**Recorded information**
-- ==== Sys2Proof/Tests/Slice0.lean ====
section
/-! SUPPORT. Tests: words written out from 30_encoding.md, vectors of 95_test_vectors.md on single steps, and a witness
for the hypotheses of every statement that has some. -/
namespace Sys2Proof.Tests

open Sys2Proof.Machine

/-- The next state, if there is one. -/
def nextOf (o : Host.Outcome State Fault Refusal) : Option State :=
  match o with
  | .next t => some t
  | .fault _ => none
  | .refused _ => none

/-- A block built with TRANSPORT_OPS_ENABLE = 1, right after reset. -/
def enabled : State := State.construct { Config.hardware with transportOpsEnable := true }

/-- A display that shows something in a given mode. -/
def shown (m : AMode) : Display :=
  { cells := [(0, 0x3F), (1, 0x3F), (2, 0x66), (3, 0x5B)], don := some true, dbr := some 2, amode := some m,
    phase := .command }

/-- A state inside a transaction, the clock low, one byte frame of 0x44 after the start. -/
def inside : State :=
  { enabled with
    clk := false, dio := false, display := shown .auto, rx := some ((.d0 :: pinsOf (byteFrame enabled.cfg 0x44)).reverse) }

/-- A state in which the display takes a payload byte. -/
def atPayload (m : Option AMode) (next count : Nat) (more : List Byte) : State :=
  { State.reset with display := { shown .auto with amode := m, phase := .data next count }, wireIn := more }

/-- A state in which the word has been accepted and `n` events issued. -/
def running (w : HostWord) (n : Nat) : State := { enabled with busy := true, opr := w, upc := n }

/-! ## WellFormed (R62, R64) -/

theorem test_delay_needs_enable : Instr.legal Config.hardware .delay = false := by decide
theorem test_start_needs_enable : Instr.legal Config.hardware .start = false := by decide
theorem test_stop_needs_enable : Instr.legal Config.hardware .stop = false := by decide
theorem test_writeByte_needs_enable : Instr.legal Config.hardware (.writeByte 0x40) = false := by decide
theorem test_write1_needs_enable : Instr.legal Config.hardware (.write1 0x40) = false := by decide
theorem test_write2_needs_enable : Instr.legal Config.hardware (.write2 0xC0 0x11) = false := by decide
theorem test_write3_needs_enable : Instr.legal Config.hardware (.write3 0xC0 1 2) = false := by decide
theorem test_write4_needs_enable : Instr.legal Config.hardware (.write4 0xC0 1 2 3) = false := by decide
theorem test_write5_needs_enable : Instr.legal Config.hardware (.write5 0xC0 1 2 3 4) = false := by decide
theorem test_delay_legal_enabled : Instr.legal enabled.cfg .delay = true := by decide
theorem test_command_always_legal : Instr.legal Config.hardware (.setBrightness 5) = true := by decide
theorem test_zero_quantum_refused : ¬ Config.Wf { Config.hardware with qUs := 0 } := by decide
theorem test_long_quantum_refused : ¬ Config.Wf { Config.hardware with qUs := 2 ^ 32 } := by decide
theorem test_no_width_refused : ¬ Config.Wf { Config.hardware with numWidth := 0 } := by decide
theorem test_blank_digit_refused :
    ¬ Config.Wf { Config.hardware with openSegments := { Config.hardware.openSegments with d7 := 0 } } := by decide
theorem test_hardware_parameters_wf : Config.Wf Config.hardware := by decide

**Goal of the exercise**
Retype each entry exactly, missing none.

**Task response**
-- ==== Sys2Proof/Tests/Slice0.lean ====
section
/-! SUPPORT. Tests: words written out from 30_encoding.md, vectors of 95_test_vectors.md on single steps, and a witness
for the hypotheses of every statement that has some. -/
namespace Sys2Proof.Tests

open Sys2Proof.Machine

/-- The next state, if there is one. -/
def nextOf (o : Host.Outcome State Fault Refusal) : Option State :=
  match o with
  | .next t => some t
  | .fault _ => none
  | .refused _ => none

/-- A block built with TRANSPORT_OPS_ENABLE = 1, right after reset. -/
def enabled : State := State.construct { Config.hardware with transportOpsEnable := true }

/-- A display that shows something in a given mode. -/
def shown (m : AMode) : Display :=
  { cells := [(0, 0x3F), (1, 0x3F), (2, 0x66), (3, 0x5B)], don := some true, dbr := some 2, amode := some m,
    phase := .command }

/-- A state inside a transaction, the clock low, one byte frame of 0x44 after the start. -/
def inside : State :=
  { enabled with
    clk := false, dio := false, display := shown .auto, rx := some ((.d0 :: pinsOf (byteFrame enabled.cfg 0x44)).reverse) }

/-- A state in which the display takes a payload byte. -/
def atPayload (m : Option AMode) (next count : Nat) (more : List Byte) : State :=
  { State.reset with display := { shown .auto with amode := m, phase := .data next count }, wireIn := more }

/-- A state in which the word has been accepted and `n` events issued. -/
def running (w : HostWord) (n : Nat) : State := { enabled with busy := true, opr := w, upc := n }

/-! ## WellFormed (R62, R64) -/

theorem test_delay_needs_enable : Instr.legal Config.hardware .delay = false := by decide
theorem test_start_needs_enable : Instr.legal Config.hardware .start = false := by decide
theorem test_stop_needs_enable : Instr.legal Config.hardware .stop = false := by decide
theorem test_writeByte_needs_enable : Instr.legal Config.hardware (.writeByte 0x40) = false := by decide
theorem test_write1_needs_enable : Instr.legal Config.hardware (.write1 0x40) = false := by decide
theorem test_write2_needs_enable : Instr.legal Config.hardware (.write2 0xC0 0x11) = false := by decide
theorem test_write3_needs_enable : Instr.legal Config.hardware (.write3 0xC0 1 2) = false := by decide
theorem test_write4_needs_enable : Instr.legal Config.hardware (.write4 0xC0 1 2 3) = false := by decide
theorem test_write5_needs_enable : Instr.legal Config.hardware (.write5 0xC0 1 2 3 4) = false := by decide
theorem test_delay_legal_enabled : Instr.legal enabled.cfg .delay = true := by decide
theorem test_command_always_legal : Instr.legal Config.hardware (.setBrightness 5) = true := by decide
theorem test_zero_quantum_refused : ¬ Config.Wf { Config.hardware with qUs := 0 } := by decide
theorem test_long_quantum_refused : ¬ Config.Wf { Config.hardware with qUs := 2 ^ 32 } := by decide
theorem test_no_width_refused : ¬ Config.Wf { Config.hardware with numWidth := 0 } := by decide
theorem test_blank_digit_refused :
    ¬ Config.Wf { Config.hardware with openSegments := { Config.hardware.openSegments with d7 := 0 } } := by decide
theorem test_hardware_parameters_wf : Config.Wf Config.hardware := by decide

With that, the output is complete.